→ **Problem to work on**
The stretch from the line with "x).gddr = s.gddr := rfl" through the line with "x).hbx = s.hbx := rfl" in the records below: write it out exactly, and nothing else.

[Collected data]
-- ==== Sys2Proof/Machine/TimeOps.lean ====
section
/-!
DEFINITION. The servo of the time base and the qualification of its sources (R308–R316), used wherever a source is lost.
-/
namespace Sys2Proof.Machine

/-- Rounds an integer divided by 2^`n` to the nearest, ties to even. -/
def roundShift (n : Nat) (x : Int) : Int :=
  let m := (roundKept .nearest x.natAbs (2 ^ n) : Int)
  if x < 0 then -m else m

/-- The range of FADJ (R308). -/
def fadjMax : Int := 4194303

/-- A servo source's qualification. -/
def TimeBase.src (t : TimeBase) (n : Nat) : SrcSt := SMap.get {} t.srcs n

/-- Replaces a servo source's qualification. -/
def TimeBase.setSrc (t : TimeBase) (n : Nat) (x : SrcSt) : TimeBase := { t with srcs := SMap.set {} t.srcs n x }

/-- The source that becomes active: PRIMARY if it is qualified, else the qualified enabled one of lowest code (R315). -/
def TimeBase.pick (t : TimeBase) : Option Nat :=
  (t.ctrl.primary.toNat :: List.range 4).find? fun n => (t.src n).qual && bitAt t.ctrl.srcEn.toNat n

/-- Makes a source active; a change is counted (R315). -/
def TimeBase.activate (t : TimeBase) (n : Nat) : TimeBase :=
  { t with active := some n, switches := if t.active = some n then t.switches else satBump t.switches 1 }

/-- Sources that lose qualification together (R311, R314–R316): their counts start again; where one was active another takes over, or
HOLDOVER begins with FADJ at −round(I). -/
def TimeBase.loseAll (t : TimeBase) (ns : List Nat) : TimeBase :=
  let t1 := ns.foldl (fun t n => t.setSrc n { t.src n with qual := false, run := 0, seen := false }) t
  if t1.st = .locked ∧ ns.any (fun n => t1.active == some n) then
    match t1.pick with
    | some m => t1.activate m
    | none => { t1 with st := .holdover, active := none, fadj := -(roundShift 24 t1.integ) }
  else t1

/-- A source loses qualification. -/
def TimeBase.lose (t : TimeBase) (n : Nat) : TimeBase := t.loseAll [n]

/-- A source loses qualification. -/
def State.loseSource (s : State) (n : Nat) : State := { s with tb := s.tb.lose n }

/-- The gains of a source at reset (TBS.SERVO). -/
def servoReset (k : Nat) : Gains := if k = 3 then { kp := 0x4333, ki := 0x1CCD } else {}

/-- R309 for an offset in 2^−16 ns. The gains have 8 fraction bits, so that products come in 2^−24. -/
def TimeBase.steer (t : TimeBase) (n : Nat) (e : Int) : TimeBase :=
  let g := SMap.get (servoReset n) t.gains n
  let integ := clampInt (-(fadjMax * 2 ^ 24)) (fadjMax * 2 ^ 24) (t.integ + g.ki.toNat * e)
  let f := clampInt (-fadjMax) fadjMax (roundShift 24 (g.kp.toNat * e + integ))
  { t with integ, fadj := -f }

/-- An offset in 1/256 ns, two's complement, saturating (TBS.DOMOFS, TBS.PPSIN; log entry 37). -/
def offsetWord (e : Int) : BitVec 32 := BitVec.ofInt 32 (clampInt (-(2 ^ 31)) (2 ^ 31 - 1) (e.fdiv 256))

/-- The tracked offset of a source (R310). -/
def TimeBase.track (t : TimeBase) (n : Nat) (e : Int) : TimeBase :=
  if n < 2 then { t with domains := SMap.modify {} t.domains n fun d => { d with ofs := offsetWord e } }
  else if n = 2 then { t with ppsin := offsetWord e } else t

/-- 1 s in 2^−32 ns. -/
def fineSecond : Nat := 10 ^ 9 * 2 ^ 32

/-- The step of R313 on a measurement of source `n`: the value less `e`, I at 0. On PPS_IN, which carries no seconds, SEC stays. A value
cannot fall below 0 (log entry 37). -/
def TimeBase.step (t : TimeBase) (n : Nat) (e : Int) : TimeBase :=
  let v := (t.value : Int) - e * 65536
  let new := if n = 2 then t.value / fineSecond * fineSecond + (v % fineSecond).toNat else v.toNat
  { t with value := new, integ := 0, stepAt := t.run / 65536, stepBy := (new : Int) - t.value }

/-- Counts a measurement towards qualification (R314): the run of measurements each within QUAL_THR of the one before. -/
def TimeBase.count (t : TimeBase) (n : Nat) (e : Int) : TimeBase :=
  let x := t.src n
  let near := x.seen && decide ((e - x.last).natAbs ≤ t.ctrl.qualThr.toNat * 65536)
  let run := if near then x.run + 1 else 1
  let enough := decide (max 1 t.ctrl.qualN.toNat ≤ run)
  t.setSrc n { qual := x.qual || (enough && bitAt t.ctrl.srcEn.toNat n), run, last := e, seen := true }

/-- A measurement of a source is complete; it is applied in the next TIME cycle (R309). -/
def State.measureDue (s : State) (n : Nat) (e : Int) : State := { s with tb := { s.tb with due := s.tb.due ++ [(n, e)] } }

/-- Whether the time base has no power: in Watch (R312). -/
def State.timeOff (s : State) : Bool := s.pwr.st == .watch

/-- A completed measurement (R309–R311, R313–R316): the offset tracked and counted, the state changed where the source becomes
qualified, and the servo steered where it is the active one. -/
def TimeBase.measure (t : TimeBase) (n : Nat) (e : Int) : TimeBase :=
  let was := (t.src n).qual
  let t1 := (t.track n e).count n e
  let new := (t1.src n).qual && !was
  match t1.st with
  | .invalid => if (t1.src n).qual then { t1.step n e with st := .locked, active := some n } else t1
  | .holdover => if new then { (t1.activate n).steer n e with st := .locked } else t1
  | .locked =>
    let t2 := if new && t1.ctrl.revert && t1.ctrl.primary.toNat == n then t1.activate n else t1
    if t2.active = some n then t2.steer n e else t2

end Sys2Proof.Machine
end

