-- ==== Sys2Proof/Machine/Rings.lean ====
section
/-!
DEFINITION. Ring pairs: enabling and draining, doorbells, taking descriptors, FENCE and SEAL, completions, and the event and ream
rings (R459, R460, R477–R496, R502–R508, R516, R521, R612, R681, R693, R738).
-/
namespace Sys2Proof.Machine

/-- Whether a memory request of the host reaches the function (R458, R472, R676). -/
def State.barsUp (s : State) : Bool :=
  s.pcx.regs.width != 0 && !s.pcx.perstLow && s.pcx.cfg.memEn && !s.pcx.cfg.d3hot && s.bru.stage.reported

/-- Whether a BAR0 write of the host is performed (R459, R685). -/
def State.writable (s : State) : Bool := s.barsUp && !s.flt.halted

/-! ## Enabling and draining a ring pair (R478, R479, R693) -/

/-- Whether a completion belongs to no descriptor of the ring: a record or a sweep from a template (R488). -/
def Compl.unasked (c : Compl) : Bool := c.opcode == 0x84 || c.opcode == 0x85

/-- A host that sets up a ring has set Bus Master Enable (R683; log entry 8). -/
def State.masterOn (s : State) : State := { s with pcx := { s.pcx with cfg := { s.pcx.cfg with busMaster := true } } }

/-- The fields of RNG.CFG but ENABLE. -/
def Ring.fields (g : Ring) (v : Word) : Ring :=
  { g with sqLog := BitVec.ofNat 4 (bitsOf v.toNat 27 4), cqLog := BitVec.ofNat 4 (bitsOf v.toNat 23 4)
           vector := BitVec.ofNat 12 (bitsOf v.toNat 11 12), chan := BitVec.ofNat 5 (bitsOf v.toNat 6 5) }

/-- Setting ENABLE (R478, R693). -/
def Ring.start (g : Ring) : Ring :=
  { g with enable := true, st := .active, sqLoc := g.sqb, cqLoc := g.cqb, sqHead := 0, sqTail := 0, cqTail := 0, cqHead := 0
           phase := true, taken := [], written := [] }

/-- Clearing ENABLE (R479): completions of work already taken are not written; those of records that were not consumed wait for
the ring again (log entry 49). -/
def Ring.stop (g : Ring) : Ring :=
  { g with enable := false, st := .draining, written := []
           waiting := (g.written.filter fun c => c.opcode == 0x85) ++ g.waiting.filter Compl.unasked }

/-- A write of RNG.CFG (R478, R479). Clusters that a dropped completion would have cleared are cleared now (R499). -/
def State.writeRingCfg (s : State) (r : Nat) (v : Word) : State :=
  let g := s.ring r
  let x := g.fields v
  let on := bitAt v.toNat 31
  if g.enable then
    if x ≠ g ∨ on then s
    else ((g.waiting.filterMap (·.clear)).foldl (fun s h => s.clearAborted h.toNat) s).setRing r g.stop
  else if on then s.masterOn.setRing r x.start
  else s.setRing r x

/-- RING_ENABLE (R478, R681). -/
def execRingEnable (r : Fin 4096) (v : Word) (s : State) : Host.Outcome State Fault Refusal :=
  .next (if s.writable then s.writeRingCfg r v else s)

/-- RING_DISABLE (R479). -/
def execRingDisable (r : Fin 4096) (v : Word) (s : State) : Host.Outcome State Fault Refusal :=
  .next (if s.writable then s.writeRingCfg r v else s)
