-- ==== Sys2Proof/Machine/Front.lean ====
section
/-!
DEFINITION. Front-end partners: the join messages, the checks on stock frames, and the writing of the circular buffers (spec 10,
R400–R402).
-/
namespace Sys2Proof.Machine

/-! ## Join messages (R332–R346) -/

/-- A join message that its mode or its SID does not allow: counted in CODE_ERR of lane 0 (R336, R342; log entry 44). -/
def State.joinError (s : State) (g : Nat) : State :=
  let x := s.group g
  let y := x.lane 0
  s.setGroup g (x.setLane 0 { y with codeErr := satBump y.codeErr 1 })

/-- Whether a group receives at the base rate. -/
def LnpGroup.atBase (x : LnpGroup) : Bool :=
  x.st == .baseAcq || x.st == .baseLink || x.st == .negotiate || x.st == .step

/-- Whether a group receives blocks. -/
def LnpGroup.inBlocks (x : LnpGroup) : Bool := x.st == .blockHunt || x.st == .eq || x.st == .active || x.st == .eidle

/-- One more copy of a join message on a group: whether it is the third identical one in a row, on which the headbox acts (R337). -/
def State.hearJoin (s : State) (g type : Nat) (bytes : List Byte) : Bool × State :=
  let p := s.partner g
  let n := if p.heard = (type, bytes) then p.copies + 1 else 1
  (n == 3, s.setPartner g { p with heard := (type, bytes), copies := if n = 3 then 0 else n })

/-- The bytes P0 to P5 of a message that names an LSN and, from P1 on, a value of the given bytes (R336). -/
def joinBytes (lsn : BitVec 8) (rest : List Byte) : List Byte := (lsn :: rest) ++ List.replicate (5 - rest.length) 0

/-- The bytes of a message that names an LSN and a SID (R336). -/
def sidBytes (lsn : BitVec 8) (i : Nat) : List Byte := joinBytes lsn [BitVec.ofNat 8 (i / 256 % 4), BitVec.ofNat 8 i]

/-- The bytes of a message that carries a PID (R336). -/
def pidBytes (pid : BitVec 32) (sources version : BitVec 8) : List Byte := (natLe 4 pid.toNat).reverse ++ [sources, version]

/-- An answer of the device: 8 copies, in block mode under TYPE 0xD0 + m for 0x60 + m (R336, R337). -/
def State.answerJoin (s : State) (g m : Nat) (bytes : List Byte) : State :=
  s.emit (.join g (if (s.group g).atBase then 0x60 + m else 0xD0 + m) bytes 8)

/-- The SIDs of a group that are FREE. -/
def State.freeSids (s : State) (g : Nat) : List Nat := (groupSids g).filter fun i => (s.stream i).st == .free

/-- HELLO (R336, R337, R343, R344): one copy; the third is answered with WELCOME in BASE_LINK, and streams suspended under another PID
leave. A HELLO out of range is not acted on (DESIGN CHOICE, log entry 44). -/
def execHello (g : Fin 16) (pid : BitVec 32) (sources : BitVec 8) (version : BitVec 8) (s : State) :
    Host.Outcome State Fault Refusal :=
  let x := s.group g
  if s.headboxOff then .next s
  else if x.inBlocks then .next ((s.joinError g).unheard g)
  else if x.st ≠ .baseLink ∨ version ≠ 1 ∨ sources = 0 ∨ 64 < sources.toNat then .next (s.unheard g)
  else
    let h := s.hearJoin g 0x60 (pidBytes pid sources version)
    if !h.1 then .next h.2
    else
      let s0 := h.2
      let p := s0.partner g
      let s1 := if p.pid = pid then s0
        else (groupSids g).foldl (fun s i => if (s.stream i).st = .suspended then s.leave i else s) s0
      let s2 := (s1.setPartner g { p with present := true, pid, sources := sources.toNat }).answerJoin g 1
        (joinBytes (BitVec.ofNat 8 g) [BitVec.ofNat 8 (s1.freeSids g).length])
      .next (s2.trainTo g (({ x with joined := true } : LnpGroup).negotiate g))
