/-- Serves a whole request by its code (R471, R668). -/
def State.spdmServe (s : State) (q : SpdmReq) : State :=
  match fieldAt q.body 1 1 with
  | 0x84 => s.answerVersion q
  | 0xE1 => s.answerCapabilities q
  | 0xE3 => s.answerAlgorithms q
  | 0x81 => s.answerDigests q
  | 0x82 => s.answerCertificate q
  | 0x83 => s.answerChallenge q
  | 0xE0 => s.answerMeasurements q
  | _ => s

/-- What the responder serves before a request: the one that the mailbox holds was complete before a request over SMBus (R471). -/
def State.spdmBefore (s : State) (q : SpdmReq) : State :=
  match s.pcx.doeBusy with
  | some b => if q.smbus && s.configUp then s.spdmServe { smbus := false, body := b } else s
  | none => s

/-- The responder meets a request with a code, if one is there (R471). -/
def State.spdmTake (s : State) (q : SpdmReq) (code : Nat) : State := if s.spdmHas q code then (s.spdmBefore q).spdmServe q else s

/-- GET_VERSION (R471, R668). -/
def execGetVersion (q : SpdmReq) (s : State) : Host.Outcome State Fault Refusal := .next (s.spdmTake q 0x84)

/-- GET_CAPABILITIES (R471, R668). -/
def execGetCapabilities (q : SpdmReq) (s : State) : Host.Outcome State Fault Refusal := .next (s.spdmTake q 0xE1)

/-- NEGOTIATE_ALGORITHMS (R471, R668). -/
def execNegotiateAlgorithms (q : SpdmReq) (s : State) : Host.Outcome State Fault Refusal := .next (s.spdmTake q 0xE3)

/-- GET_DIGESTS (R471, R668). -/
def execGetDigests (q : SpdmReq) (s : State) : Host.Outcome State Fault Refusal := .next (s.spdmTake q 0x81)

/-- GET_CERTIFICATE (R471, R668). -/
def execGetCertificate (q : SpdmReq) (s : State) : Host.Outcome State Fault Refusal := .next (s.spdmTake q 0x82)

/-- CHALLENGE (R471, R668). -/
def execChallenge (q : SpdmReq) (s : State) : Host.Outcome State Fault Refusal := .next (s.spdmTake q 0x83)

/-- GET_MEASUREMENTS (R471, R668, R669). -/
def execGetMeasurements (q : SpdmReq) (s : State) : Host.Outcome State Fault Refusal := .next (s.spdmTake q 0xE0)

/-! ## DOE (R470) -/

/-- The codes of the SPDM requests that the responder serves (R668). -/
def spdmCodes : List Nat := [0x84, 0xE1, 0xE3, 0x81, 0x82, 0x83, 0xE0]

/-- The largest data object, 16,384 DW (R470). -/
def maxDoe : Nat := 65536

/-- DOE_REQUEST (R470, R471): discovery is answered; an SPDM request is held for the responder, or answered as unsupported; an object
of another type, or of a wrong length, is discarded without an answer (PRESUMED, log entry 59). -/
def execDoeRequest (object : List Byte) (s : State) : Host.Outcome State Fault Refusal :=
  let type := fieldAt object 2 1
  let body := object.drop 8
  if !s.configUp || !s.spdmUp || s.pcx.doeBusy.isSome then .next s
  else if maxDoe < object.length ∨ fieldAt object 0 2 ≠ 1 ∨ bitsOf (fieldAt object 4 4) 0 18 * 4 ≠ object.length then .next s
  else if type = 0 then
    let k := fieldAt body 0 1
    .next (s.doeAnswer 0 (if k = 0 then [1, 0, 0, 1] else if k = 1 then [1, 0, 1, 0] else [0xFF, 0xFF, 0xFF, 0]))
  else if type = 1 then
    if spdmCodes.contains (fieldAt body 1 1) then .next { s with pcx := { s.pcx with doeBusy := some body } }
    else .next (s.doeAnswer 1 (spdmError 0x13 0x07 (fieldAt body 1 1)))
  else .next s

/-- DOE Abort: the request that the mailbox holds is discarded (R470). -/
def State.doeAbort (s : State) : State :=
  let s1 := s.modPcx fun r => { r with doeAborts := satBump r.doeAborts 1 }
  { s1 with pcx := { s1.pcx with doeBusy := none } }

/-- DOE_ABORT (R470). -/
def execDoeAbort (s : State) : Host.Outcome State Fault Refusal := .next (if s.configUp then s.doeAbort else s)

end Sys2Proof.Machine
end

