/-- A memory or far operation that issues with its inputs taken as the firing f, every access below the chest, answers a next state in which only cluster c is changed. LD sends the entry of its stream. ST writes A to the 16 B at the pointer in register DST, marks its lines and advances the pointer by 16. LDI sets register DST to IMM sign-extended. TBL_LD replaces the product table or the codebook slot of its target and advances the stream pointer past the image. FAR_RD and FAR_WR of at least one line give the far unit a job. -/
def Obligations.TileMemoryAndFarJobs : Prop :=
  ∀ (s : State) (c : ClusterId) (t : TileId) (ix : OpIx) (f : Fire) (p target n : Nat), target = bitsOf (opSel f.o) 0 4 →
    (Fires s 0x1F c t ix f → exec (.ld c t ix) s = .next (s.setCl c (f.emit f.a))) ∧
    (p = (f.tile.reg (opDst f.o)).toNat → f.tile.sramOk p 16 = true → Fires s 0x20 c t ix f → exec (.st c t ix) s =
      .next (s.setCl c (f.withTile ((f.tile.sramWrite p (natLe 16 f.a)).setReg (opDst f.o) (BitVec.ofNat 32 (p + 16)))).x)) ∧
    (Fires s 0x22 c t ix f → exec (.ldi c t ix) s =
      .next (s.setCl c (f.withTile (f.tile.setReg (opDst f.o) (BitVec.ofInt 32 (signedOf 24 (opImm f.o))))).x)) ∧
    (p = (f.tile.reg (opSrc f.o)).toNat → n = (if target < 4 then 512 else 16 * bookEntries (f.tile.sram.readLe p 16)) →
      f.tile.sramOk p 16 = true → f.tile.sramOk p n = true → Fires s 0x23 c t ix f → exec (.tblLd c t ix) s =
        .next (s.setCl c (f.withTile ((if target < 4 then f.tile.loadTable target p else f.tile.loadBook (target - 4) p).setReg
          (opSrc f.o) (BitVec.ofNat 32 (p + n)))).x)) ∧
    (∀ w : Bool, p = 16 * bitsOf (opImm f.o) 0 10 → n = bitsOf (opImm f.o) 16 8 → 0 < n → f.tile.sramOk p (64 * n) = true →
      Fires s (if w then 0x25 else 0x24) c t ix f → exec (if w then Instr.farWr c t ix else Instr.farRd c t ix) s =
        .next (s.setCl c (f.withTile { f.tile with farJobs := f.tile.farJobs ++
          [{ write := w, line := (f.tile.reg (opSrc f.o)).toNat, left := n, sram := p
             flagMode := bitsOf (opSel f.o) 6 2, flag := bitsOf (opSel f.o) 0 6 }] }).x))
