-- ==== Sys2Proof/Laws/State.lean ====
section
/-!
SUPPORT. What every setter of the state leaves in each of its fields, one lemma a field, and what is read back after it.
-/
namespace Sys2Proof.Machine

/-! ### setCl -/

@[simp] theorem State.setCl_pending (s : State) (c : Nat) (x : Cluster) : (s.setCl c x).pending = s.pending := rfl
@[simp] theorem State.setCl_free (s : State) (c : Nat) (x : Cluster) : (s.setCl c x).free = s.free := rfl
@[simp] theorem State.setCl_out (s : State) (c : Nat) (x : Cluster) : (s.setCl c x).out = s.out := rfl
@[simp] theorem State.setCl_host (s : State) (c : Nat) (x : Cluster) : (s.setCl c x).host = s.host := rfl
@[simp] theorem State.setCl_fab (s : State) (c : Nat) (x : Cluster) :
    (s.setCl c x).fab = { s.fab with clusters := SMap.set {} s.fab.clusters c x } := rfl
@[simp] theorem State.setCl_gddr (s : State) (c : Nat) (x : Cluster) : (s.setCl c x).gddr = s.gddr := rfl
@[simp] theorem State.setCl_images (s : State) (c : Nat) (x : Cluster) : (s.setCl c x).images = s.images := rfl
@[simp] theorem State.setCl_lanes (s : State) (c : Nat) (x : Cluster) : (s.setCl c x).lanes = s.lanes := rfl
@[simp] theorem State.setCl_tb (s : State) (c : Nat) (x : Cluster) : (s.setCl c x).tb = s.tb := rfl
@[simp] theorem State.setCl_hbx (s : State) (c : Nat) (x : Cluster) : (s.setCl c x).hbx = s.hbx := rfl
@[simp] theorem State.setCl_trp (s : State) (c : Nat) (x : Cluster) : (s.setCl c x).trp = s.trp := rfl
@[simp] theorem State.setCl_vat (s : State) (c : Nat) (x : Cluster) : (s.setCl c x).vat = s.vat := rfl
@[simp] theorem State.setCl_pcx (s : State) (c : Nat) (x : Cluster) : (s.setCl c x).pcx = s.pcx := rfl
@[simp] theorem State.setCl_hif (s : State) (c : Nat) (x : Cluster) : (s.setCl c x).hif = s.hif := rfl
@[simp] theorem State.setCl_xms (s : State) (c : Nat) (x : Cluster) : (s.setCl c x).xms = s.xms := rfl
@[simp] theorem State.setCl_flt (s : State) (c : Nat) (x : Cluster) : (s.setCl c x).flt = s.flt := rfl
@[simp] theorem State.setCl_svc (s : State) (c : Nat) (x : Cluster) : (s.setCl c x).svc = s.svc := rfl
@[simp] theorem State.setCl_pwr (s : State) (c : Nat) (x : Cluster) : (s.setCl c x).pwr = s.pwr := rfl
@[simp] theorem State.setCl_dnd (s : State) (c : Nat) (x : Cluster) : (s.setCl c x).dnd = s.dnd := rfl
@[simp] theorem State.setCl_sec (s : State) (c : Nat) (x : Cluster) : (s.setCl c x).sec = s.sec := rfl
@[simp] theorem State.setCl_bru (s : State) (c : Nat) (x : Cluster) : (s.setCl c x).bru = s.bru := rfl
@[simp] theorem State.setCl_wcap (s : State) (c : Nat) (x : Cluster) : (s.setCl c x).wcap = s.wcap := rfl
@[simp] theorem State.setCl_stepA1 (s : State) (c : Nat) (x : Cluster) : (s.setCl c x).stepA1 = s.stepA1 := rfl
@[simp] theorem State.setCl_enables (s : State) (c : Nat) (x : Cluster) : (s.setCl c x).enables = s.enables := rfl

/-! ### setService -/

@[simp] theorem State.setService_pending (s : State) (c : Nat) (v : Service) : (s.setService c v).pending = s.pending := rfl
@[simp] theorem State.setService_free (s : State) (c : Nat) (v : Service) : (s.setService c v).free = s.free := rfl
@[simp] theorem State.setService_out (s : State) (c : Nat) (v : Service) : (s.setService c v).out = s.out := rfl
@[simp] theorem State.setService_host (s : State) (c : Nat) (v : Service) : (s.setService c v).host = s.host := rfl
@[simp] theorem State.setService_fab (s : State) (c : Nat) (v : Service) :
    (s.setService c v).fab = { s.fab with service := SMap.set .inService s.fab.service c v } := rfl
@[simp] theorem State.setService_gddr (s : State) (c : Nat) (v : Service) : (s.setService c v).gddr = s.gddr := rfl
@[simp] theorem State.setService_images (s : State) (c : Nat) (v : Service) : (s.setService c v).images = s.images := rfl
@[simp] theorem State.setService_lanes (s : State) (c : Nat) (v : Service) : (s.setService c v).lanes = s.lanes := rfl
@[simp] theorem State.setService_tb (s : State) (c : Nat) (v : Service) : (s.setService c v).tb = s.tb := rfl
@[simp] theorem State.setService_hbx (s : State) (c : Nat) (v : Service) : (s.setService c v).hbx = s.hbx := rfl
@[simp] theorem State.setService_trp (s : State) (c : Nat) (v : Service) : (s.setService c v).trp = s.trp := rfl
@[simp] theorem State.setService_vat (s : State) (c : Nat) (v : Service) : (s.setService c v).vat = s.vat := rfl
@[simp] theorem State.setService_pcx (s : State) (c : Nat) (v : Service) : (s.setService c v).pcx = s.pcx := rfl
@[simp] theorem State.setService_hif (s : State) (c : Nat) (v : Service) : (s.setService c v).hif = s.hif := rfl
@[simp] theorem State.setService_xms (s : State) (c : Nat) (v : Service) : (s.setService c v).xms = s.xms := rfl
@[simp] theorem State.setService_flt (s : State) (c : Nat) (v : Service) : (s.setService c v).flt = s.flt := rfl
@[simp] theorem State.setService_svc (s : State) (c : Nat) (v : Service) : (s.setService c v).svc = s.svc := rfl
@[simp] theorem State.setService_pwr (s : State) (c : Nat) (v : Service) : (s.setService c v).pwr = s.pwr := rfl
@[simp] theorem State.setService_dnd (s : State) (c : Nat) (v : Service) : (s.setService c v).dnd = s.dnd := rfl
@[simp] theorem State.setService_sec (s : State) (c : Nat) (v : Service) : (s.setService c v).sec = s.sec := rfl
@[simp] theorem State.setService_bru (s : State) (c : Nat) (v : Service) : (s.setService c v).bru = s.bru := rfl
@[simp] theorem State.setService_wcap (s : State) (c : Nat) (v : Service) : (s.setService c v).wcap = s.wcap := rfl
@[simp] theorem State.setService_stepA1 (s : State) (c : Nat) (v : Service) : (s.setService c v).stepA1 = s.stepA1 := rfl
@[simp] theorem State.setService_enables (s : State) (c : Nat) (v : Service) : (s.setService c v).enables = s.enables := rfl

→ **Solution**
@[simp] theorem State.setCl_gddr (s : State) (c : Nat) (x : Cluster) : (s.setCl c x).gddr = s.gddr := rfl
@[simp] theorem State.setCl_images (s : State) (c : Nat) (x : Cluster) : (s.setCl c x).images = s.images := rfl
@[simp] theorem State.setCl_lanes (s : State) (c : Nat) (x : Cluster) : (s.setCl c x).lanes = s.lanes := rfl
@[simp] theorem State.setCl_tb (s : State) (c : Nat) (x : Cluster) : (s.setCl c x).tb = s.tb := rfl
@[simp] theorem State.setCl_hbx (s : State) (c : Nat) (x : Cluster) : (s.setCl c x).hbx = s.hbx := rfl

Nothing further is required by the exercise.